Flieg mit mir

sfd& gespenster / zeitschrift der schule für dichtung, 2020

Drei Mal bin ich ihm begegnet, immer bei der U-Bahn. Zuerst am Karlsplatz unten. Ich hab auf den Zug gewartet, wie viele andere auch.
„Ist das Ihre Tasche?“, hat jemand gesagt.
Das war er. Dieser Kerl mit dem argen Blick. Mit Augen wie Löcher, aus denen es gefunkelt hat, dass mir ganz anders geworden ist. 
„Gehört die Tasche Ihnen?“, hat er gesagt.
„Was für eine Tasche?“
Und da war sie, die Tasche, die vorher nicht dagewesen ist. Direkt zu meinen Füßen. Eine blitzblaue Sporttasche mit Aufdruck: Fly with me.
„Meine ist das nicht.“
„Das ist beunruhigend. Sie sind der Letzte, der noch in Frage gekommen wäre. Den anderen gehört sie auch nicht.“
„Ja, und?“
„Es passiert so viel Grauenvolles. Da fängt man an nachzudenken. Bei einer herrenlosen Tasche.“
„Ach so“, hab ich gesagt und ihn mir angeschaut. Dünn war er. Alt war er. Einen hellen Sommeranzug hat er angehabt, viel zu groß und ganz zerknittert. Ich glaube, ich habe noch nie einen so zerknitterten Anzug gesehen.
Ich wollt mich lieber verdrücken. Hab ihm zugenickt und mich zwischen den Leuten durchgequetscht. Hab mich gefragt, wie weit man weg sein muss, wenn so eine Bombe hochgeht. Und ob ich die zwei Kinder am Bahnsteig retten soll. Habs sein lassen. Hätte nur Ärger mit der Mutter gegeben.
Der Zug ist gekommen. Bin eingestiegen. Nichts ist passiert.
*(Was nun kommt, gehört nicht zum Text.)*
/-- The intake set of the held step with a number. -/
def State.heldSet (s : State) (t : Nat) : Option Bool :=
  if s.ctl.setA.held ∧ s.ctl.setA.step.toNat = t then some false
  else if s.ctl.setB.held ∧ s.ctl.setB.step.toNat = t then some true else none

/-- The context in which the version of the epoch is derived again: with the RND and the seed that it was derived with (R240,
R320). -/
def State.deriveCtx (s : State) (n : Nat) (g : Group) : UCtx :=
  { s.uctx false n g f32One 0 with sc := { emptyScalars with rnd := g.wRnd }, seed := g.wSeed }

/-- Slot of the committed pairs of version v. -/
def Group.pairSlot (g : Group) (v : BitVec 64) : Nat := if g.lean then 0 else v.toNat % 2

/-- The words of all pairs in a slot. -/
def State.pairWords (s : State) (c : UCtx) (slot : Nat) : Sparse Place :=
  (List.range c.g.n).foldl (fun m i => s.addWord (s.addWord m (c.loc .head slot i)) (c.loc .tail slot i)) []

/-- The leaf of the Keystone engine that derives weights again (R187, R320; log 11). -/
def State.deriveWho (s : State) : Who := { src := 7, agent := 32 + (Config.leaf s.free).toNat }

/-- What a derivation of version v moves: the pairs, and the Coffer slot. -/
def State.deriveAccess (s : State) (n : Nat) (g : Group) (v : BitVec 64) : List (Bool × List Nat) :=
  let c := s.deriveCtx n g
  [(false, (s.pairWords c (g.pairSlot v)).map (·.1)), (true, s.cofferWords c v.toNat (List.range g.n))]

/-- Short weights of version v of a group again from the pairs of a slot, with step value v − 1, so that its bits come out again
(R320, R240); the outcomes of the words that are read are counted (R176).  An uncommitted slot stays as it is (R332, R333). -/
def State.deriveWeights (s : State) (n : Nat) (g : Group) (v : BitVec 64) : State :=
  let c := s.deriveCtx n g
  let slot := g.pairSlot v
  let es := (List.range g.n).map (fun i =>
    let p := s.pairOf c slot i
    { i := i, h := p.1.1, tl := p.1.2, m := 0, v := 0, badH := p.2, badM := false, badV := false : UElem })
  let s1 := s.accountWords s.deriveWho (s.pairWords c slot)
  ((s1.flush s.deriveWho false false (fun _ => false) (s.putWeights c v.toNat (s.weightPieces c (v - 1) slot es))).1).setGroup n
    (some { g with cofUndef := false })

/-! ### ABANDON (R30, R320, R331, R332) -/

/-- The groups whose version t a step's run has written over: SAFE, with K = 1 (R320). -/
def State.takenGroups (s : State) (b : Bool) : List Nat :=
  if (s.set b).run.isNone then [] else (s.groupList.filter (fun e => !e.2.lean && e.2.k == 1)).map (·.1)

/-- What deriving the versions of groups again moves. -/
def State.deriveAll (s : State) (ns : List Nat) : List (Bool × List Nat) :=
  ns.flatMap (fun n => match s.group n with
    | some g => s.deriveAccess n g s.ctl.epoch
    | none => [])

/-- Version t of groups comes back; with K ≥ 2 COFFER_LOW names what is held since the run began (R320). -/
def State.restoreCoffer (s : State) (ns : List Nat) : State :=
  ns.foldl (fun s n => match s.group n with
    | some g => s.deriveWeights n g s.ctl.epoch
    | none => s) s

/-- Steps 1 and 2 for the step of a set: it is ABANDONED, what its seals wait for is answered, and its run stops (R30, R66, R332).
Its seal record stands until step 5. -/
def State.abandonSet (s : State) (b : Bool) : State :=
  let s := if (s.set b).state = .updating then s.spoilRun b else s
  let s := (s.dropIntake b).freezeLow b
  (s.setSet b { s.set b with state := .abandoned, held := false, verdict := none, run := none }).irq .stepEvent

/-- Step 5 for the step of a set: its seal record is marked invalid in both copies, and its intake set is cleared (R332). -/
def State.abandonLast (s : State) (b : Bool) : State :=
  let s := s.wroteRecord.clearIntake b
  s.setSet b { s.set b with rec0 := false, rec1 := false }

/-- Step 5 of an ABANDON, and its end (R332). -/
def State.abandonEnd (s : State) (h : Nat) (b later : Bool) : State :=
  let s := s.abandonLast b
  (if later then s.abandonLast (!b) else s).finish h .okay 0 []

/-- Steps 3 and 4 of an ABANDON: the versions that the run had taken come back, and a record with V1 empty is written; where its
lines must wait, so does what follows (R320, R332, R346). -/
def State.abandonRest (s : State) (h : Nat) (b : Bool) (ns : List Nat) (later clears : Bool) : State :=
  let s := s.restoreCoffer ns
  let s := if clears then s.lintelWrite else s
  if s.ctl.lintel.isEmpty then s.abandonEnd h b later else (s.addTask (.abandoned h b later)).holdSerial h
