/-- DB_RESPONSE: a verification starts, or the response is refused. -/
def State.response (s : State) (r : BitVec 1568) : State :=
  if s.dbg.busy ≠ .idle then s
  else if s.responseRefused r then s.refuseResponse
  else { s with dbg := { s.dbg with busy := .verify r } }

/-- Bytes of Q and of the signature in a response, and the message that was signed. -/
def responseKey (r : BitVec 1568) : List Byte := leBytes 96 (bits r.toNat 799 32)
def responseSig (r : BitVec 1568) : List Byte := leBytes 96 (bits r.toNat 1567 800)
def State.unlockMessage (s : State) (r : BitVec 1568) : List Byte :=
  leBytes 32 s.dbg.challenge.toNat ++ leBytes 4 s.idcode ++ leBytes 8 s.start.readSerial.toNat ++ leBytes 4 (bits r.toNat 31 0)

/-- The key is the fused one and the signature verifies. -/
def State.unlockOk (s : State) (r : BitVec 1568) : Bool :=
  sha384Word (responseKey r) == Config.dbKeyHash && ecdsaVerifyMsg (responseKey r) (responseSig r) (s.unlockMessage r)

/-- The verification ends and has consumed the challenge. -/
def State.verified (s : State) : State :=
  match (if s.start.mode = .reset then .idle else s.dbg.busy) with
  | .verify r =>
    let refused := s.responseRefused r
    let ok := s.unlockOk r
    let s : State := { s with dbg := { s.dbg with busy := .idle, chalReady := false } }
    if refused then s.refuseResponse
    else if ok then
      ({ s with dbg := { s.dbg with unlockRes := 1, sessionOn := true, scope := BitVec.ofNat 4 (bits r.toNat 3 0), sessionTick := s.clk.tick },
                regs := { s.regs with unlockCnt := satAdd s.regs.unlockCnt 1 } } : State).irq .debug
    else { s with dbg := { s.dbg with unlockRes := 2, lockout := some (s.now + lockoutLife) },
                  regs := { s.regs with failCnt := satAdd s.regs.failCnt 1 } }
  | _ => s

def State.lockoutEnd (s : State) : State :=
  match s.dbg.lockout with
  | some t => if t ≤ s.now then { s with dbg := { s.dbg with lockout := none } } else s
  | none => s

/-- TRST_N: the TAP is in Test-Logic-Reset, the session ends and DB_TSTAT takes its reset values (R91, R92, R543, R544). -/
def State.trst (s : State) : State :=
  let s := s.endSession
  { s with dbg := { s.dbg with tap := .testLogicReset, ir := 0x01, busy := .idle, chalReady := false, lockout := none, unlockRes := 0, haltCause := 0, hitIndex := 0,
                               repairRes := 0 } }

/-! ### Run control (R545 to R547) -/

/-- Warden halts, at once where no record write is in flight, else at the next such boundary (R545). -/
def State.haltAt (s : State) (cause : BitVec 4) : State :=
  if !s.recordBusy then { s with dbg := { s.dbg with halted := true, haltCause := cause, haltReq := none } }
  else { s with dbg := { s.dbg with haltReq := some cause } }

/-- Warden runs on, and so does what waited for it. -/
def State.resumeWarden (s : State) : State :=
  if s.dbg.halted then (({ s with dbg := { s.dbg with halted := false } } : State).sweepBad).pumpPulls pumpFuel else s

/-- An instruction of Warden is executed while it is halted; what it does is not the manual's (R24, R546; log 9). -/
def State.stepWarden (s : State) : State :=
  if s.dbg.halted then { s with dbg := { s.dbg with haltCause := 2, pc := Config.wardenPc s.free }, free := s.free + 1 } else s

/-- DB_RUN: bit 0 HALT, which waits for its boundary, bit 1 RESUME, bit 2 STEP; an update with more than one bit set, or with the
reserved bit 3 alone, has no effect (R545, R546). -/
def State.dbRun (s : State) (v : BitVec 4) : State :=
  match v.toNat with
  | 1 => if s.dbg.halted then s else { s with dbg := { s.dbg with haltReq := some 1 } }
  | 2 => s.resumeWarden
  | 4 => s.stepWarden
  | _ => s

/-- DB_BKPT. -/
def State.setBkpt (s : State) (v : Nat) : State :=
  if bits v 7 4 ≠ 0 then s
  else { s with dbg := { s.dbg with bkpts := Sparse.set none s.dbg.bkpts (bits v 2 0) (if bit v 3 then some (BitVec.ofNat 32 (bits v 39 8)) else none) } }

/-- DB_WATCH.  DESIGN CHOICE (log 80): a KIND of 0, and an OFFSET that is not aligned to 2^LOG2LEN, is stored as given; R547 names only
reserved fields and LOG2LEN as what makes an update have no effect. -/
def State.setWatch (s : State) (v : Nat) : State :=
  if bits v 7 5 ≠ 0 ∨ bits v 15 12 ≠ 0 ∨ bits v 11 8 < 2 ∨ 12 < bits v 11 8 then s
  else { s with dbg := { s.dbg with watches := Sparse.set none s.dbg.watches (bits v 1 0) (if bit v 2 then some (BitVec.ofNat 48 v) else none) } }

/-- A breakpoint or watchpoint that is enabled is hit. -/
def State.hit (s : State) (enabled : Bool) (cause : BitVec 4) (index : Nat) : State :=
  if enabled && !s.dbg.halted then ({ s with dbg := { s.dbg with hitIndex := BitVec.ofNat 3 index } } : State).haltAt cause else s

/-! ### Debug accesses (R548, R549) -/

/-- Registers at whose offset a write is not ignored by every field. -/
def globalWritable (o : Nat) : Bool :=
  [0x0008, 0x005C, 0x0060, 0x0064, 0x0068, 0x006C, 0x0074, 0x1000, 0x2018, 0x2020, 0x2054, 0x2058, 0x205C, 0x3000, 0x3004].contains o ||
  (decide (0x0028 ≤ o) && decide (o < 0x005C)) || (decide (0x0078 ≤ o) && decide (o < 0x008C)) ||
  (decide (0x0100 ≤ o) && decide (o < 0x0300)) || (decide (0x1008 ≤ o) && decide (o < 0x1018)) ||
  (decide (0x2000 ≤ o) && decide (o < 0x2018)) || (decide (0x2024 ≤ o) && decide (o < 0x2044)) ||
  (decide (0x3008 ≤ o) && decide (o < 0x3020)) || (decide (0x4004 ≤ o) && decide (o < 0x4010)) ||
  (decide (0x8000 ≤ o) && decide (o < 0x8800))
„Gehört die Tasche Ihnen?“
Wochen später, diesmal in der U-Bahn. Wieder er, mit seinem Anzug und mit seinem Blick. Wieder die Tasche am Boden: Fly with me.   
Wir fast allein im Wagon. Bis auf eine junge Frau mit blitzblau lackierten Fingernägeln.
„Stellen Sie sich vor“, hat er gesagt. „Stellen Sie sich einmal vor …“
Ich hab mich zur Tür gestellt. Obwohl ich gar nicht aussteigen hab müssen. Er gleich hinter mir.
„Ärgerlich“, hat er gesagt. „Wenn man einmal so ein Bild im Kopf hat, wird man es nicht mehr los. Nicht wahr?“
„Was für ein Bild?“ Doch da war es schon, das Bild: Blut an den Scheiben. Blut auf den Sitzen. Und eine abgerissene Frauenhand mit blitzblauen Fingernägeln.
Ich bin ausgestiegen, er nicht. Das Bild hat mich noch lange begleitet: die Frauenhand – ohne Frau dran.

Das dritte Mal war im letzten Winter. Wieder Karlsplatz. Oben, neben der Rolltreppe ist er gestanden. Als hätte er auf mich gewartet. Mit seinem Sommeranzug und seiner „herrenlosen“ Tasche.
„Ich will mich verabschieden“, hat er gesagt. „Ich gehe in den Ruhestand.“
„Aha“, hab ich gesagt.
„Weil sie immer so nett waren,“ hat er gesagt, „hinterlasse ich Ihnen die Tasche“. Und gegrinst hat er, dass mir ganz anders geworden ist. So ungut heiß, wie einem nur sein kann. Das Herz, hab ich gedacht, jetzt ist es aus. Aber es war nicht aus. Und er war auf einmal weg.

Gestorben bin ich an einem anderen Tag. Und zwar wirklich bei einer Explosion in der U-Bahn-Station. Er war eine Gasleitung, die in die Luft geflogen ist. Und ich mit ihr. Ich war mir sicher, dort die eine Frauenhand gesehen zu haben. Aber das muss ich mir eingebildet haben. Ich war nämlich das einzige Opfer. Hat er mir nachher erzählt.